All lines from the one containing "unit U2. -/" down to the one containing "exact FE.eqv_iff a b", both ends included, are to be given again exactly; omit the rest of the listing below.

━━━━━━━━━━

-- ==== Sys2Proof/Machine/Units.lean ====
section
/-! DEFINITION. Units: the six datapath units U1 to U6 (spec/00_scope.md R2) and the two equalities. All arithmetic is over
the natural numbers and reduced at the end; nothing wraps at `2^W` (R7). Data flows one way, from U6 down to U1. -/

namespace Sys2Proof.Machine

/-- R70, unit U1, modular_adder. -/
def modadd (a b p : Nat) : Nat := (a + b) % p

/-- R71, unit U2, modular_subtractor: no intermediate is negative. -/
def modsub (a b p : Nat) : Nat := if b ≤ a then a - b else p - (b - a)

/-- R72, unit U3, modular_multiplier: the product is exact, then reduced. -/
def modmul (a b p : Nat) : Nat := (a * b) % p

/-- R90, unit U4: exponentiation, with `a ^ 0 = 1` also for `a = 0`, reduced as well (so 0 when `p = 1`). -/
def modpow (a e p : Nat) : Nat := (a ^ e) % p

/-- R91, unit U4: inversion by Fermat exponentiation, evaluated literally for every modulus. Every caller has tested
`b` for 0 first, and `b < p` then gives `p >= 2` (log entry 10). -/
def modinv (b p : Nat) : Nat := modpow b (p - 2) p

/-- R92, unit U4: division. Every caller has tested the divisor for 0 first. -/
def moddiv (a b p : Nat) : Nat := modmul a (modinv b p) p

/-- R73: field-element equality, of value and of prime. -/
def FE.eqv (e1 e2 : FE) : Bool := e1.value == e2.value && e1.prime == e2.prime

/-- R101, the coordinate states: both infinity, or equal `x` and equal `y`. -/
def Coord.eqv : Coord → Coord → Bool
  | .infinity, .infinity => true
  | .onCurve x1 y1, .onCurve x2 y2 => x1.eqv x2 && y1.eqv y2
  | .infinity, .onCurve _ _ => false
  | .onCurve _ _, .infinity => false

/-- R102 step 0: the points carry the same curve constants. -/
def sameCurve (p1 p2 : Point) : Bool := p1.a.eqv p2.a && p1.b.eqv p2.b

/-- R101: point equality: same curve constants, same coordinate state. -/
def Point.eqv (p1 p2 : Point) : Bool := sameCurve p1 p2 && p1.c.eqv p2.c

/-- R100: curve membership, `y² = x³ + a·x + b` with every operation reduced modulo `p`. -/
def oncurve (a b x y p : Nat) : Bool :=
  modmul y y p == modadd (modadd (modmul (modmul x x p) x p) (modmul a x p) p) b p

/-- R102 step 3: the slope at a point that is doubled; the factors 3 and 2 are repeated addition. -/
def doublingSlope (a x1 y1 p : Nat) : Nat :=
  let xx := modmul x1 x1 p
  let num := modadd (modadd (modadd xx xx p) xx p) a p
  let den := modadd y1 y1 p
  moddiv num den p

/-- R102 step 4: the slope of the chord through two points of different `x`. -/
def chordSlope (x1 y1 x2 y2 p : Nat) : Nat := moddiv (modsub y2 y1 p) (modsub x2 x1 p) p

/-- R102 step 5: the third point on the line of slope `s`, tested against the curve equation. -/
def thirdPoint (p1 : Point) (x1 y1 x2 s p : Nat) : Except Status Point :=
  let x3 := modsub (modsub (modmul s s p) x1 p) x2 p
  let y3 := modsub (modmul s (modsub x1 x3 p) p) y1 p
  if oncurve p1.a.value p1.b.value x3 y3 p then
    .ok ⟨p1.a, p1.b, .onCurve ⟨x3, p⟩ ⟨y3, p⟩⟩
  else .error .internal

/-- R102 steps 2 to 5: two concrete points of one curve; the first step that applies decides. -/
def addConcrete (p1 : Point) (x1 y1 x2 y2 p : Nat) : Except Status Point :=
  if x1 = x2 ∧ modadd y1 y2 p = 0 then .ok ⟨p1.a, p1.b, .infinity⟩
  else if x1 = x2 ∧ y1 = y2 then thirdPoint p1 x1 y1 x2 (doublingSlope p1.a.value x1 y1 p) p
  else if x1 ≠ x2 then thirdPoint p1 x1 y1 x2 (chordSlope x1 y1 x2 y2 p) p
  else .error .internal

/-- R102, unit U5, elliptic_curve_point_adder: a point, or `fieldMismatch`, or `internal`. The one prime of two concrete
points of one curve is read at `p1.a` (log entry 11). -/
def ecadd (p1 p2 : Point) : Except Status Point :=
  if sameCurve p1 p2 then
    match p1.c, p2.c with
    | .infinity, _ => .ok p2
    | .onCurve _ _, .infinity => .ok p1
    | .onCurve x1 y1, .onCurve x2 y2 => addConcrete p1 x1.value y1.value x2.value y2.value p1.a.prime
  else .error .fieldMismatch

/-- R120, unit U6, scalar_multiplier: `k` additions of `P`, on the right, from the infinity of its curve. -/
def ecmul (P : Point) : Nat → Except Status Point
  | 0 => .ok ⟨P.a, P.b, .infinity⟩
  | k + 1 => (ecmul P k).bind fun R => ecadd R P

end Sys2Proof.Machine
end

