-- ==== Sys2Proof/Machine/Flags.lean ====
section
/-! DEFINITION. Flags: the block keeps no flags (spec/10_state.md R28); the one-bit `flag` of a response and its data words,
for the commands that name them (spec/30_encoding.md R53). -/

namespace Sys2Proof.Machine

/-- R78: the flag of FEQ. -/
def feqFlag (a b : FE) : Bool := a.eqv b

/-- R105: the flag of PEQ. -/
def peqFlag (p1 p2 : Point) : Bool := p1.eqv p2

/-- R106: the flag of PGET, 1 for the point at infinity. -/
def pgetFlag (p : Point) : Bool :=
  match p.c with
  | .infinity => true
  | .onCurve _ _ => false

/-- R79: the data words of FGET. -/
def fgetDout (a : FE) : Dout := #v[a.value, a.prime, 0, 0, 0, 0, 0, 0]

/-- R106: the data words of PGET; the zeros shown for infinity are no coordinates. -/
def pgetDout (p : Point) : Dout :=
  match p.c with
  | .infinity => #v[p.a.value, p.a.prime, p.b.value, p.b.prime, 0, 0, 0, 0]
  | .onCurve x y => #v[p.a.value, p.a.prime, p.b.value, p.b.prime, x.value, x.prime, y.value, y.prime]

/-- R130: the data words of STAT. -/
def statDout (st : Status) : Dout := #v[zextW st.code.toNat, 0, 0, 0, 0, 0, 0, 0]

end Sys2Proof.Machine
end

━━━━━━━━━━

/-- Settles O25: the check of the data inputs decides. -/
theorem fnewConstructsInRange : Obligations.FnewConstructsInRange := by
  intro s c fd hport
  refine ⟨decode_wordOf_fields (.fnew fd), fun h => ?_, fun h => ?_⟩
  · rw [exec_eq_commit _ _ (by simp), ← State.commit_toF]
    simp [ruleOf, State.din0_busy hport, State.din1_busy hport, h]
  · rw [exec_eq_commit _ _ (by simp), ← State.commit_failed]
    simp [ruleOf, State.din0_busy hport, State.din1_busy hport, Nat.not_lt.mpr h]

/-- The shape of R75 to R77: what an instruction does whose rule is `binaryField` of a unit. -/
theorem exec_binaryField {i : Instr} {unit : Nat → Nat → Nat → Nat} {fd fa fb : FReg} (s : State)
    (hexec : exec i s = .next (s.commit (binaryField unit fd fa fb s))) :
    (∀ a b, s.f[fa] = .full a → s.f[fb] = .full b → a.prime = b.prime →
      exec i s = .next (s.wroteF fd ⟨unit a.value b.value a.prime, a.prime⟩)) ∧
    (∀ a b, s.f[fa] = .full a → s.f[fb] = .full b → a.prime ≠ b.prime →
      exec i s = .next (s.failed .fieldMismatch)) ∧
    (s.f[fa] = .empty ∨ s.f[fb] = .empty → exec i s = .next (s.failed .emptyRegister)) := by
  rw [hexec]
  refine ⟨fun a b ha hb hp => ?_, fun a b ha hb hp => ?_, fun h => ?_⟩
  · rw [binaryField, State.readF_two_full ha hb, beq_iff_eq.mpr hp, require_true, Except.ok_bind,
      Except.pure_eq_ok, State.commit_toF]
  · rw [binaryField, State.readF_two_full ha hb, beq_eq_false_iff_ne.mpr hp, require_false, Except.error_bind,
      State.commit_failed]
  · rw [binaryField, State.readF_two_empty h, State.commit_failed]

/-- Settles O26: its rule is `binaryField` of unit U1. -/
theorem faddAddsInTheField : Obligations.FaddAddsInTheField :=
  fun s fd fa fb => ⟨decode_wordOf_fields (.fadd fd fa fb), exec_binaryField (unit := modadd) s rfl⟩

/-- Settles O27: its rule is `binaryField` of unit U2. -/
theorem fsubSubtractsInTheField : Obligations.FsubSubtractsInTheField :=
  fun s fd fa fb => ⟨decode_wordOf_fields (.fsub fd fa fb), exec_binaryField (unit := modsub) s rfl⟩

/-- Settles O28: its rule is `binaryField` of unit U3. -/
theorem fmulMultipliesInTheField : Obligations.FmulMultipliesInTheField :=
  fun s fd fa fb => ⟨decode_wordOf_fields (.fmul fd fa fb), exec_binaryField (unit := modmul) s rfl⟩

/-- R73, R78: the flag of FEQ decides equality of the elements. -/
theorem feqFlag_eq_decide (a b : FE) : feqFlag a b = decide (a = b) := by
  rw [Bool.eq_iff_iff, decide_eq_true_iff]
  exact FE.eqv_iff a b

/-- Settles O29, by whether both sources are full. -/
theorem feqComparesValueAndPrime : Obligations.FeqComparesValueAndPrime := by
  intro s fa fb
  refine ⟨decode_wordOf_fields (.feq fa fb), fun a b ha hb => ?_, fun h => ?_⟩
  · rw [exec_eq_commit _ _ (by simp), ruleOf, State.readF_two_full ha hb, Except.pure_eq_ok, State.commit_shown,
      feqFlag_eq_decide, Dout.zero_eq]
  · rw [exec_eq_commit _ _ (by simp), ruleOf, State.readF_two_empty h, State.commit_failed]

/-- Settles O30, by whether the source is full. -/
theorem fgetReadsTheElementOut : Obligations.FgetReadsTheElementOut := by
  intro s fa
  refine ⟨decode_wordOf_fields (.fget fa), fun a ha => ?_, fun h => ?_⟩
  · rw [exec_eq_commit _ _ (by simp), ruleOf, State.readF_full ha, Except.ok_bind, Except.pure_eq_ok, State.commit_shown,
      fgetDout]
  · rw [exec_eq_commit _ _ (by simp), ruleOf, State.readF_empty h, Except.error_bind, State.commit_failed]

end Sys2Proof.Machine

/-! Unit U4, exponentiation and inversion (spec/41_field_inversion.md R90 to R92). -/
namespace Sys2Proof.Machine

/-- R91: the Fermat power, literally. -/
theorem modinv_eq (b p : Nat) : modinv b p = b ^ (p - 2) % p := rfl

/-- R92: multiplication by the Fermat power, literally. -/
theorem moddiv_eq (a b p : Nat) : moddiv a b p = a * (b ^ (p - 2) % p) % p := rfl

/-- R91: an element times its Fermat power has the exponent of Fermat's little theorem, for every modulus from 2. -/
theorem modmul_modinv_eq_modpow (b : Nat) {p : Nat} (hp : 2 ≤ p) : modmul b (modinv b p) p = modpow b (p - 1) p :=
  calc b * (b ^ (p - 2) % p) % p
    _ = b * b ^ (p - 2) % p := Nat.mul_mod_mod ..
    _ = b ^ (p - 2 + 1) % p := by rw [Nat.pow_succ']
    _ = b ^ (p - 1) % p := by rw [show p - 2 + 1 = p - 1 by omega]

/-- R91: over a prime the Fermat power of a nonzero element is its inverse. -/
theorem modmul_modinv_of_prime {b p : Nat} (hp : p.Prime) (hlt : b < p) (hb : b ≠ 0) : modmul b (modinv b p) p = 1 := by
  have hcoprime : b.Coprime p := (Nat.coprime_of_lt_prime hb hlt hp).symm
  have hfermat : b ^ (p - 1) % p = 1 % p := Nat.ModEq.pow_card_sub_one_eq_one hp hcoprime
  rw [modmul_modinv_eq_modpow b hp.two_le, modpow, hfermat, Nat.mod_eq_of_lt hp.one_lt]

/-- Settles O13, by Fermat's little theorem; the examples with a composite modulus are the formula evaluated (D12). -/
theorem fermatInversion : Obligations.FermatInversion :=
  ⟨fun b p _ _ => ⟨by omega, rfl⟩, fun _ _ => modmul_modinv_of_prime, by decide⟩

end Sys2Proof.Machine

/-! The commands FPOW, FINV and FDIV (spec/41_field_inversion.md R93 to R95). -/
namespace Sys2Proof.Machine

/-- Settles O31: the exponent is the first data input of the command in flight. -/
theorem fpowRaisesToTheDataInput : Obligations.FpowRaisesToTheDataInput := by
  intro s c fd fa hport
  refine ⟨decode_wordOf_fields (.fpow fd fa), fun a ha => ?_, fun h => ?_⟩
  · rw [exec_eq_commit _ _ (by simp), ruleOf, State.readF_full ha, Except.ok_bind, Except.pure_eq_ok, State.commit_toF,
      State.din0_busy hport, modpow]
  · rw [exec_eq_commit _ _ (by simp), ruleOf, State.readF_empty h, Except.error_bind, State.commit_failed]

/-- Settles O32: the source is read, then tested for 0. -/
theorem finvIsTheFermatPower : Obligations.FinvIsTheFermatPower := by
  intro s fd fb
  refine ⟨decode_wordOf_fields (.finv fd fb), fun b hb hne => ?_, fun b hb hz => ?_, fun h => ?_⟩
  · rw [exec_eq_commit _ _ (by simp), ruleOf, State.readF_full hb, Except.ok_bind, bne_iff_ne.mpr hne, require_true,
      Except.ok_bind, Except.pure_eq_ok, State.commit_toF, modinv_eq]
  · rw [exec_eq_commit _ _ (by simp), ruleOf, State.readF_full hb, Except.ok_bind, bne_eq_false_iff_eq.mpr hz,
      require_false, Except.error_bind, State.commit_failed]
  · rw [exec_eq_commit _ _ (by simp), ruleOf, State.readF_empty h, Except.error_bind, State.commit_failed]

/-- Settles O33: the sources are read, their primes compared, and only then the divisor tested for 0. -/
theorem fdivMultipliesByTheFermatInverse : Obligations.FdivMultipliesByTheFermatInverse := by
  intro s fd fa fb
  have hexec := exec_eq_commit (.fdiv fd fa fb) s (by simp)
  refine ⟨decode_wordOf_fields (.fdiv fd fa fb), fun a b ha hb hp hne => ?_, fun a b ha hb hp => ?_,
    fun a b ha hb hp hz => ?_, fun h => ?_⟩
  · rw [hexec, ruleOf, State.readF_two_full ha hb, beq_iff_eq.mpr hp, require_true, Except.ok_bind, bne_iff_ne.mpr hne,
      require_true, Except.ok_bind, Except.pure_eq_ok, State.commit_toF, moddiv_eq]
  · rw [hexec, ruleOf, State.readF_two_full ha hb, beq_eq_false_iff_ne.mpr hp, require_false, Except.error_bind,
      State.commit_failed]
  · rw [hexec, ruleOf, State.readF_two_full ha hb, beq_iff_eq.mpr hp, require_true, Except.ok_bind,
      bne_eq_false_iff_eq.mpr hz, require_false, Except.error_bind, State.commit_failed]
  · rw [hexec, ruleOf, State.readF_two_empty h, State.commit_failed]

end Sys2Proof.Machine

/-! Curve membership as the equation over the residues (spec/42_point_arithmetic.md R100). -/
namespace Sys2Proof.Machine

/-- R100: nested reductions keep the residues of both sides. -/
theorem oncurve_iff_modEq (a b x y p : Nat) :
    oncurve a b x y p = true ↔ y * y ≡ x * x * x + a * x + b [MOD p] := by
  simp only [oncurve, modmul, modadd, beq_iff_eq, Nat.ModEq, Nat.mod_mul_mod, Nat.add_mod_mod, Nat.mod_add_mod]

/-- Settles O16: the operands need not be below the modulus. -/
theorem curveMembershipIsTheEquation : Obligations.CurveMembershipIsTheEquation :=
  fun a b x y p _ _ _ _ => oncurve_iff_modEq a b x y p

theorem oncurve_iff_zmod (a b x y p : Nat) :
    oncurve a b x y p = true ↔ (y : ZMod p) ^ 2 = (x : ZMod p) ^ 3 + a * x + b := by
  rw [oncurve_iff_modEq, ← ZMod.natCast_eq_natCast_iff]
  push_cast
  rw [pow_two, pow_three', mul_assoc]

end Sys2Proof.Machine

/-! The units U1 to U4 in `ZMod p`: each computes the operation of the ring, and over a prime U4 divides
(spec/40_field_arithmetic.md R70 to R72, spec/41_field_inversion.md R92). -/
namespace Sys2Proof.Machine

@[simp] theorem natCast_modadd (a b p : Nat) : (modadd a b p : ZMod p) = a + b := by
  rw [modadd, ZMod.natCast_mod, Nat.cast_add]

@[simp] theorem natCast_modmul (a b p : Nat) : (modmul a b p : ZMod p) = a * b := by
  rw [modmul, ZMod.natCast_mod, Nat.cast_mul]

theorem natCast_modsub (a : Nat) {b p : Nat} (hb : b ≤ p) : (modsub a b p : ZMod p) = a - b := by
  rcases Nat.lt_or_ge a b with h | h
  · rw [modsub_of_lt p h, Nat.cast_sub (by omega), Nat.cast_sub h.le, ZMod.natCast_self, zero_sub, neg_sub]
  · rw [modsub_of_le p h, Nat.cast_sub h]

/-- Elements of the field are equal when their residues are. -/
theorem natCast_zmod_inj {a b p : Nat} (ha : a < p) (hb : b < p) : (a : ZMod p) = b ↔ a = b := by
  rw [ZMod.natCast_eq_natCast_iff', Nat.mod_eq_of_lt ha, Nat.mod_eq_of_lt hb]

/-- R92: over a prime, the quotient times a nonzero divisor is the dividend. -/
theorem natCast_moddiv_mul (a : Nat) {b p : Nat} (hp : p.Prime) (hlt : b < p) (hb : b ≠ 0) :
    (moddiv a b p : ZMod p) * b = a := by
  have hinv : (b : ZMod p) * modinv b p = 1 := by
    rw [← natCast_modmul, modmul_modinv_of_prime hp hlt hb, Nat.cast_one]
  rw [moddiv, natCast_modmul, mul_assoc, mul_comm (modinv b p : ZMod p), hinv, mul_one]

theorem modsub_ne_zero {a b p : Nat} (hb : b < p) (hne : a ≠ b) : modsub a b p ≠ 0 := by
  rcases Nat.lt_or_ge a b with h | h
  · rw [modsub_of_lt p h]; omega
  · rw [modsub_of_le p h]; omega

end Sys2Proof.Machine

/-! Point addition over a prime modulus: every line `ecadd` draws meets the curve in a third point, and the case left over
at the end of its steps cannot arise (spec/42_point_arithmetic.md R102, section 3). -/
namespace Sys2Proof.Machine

━━━━━━━━━━

**Answer for this exercise:**
/-- Settles O27: its rule is `binaryField` of unit U2. -/
theorem fsubSubtractsInTheField : Obligations.FsubSubtractsInTheField :=
  fun s fd fa fb => ⟨decode_wordOf_fields (.fsub fd fa fb), exec_binaryField (unit := modsub) s rfl⟩

/-- Settles O28: its rule is `binaryField` of unit U3. -/
theorem fmulMultipliesInTheField : Obligations.FmulMultipliesInTheField :=
  fun s fd fa fb => ⟨decode_wordOf_fields (.fmul fd fa fb), exec_binaryField (unit := modmul) s rfl⟩

/-- R73, R78: the flag of FEQ decides equality of the elements. -/
theorem feqFlag_eq_decide (a b : FE) : feqFlag a b = decide (a = b) := by
  rw [Bool.eq_iff_iff, decide_eq_true_iff]
  exact FE.eqv_iff a b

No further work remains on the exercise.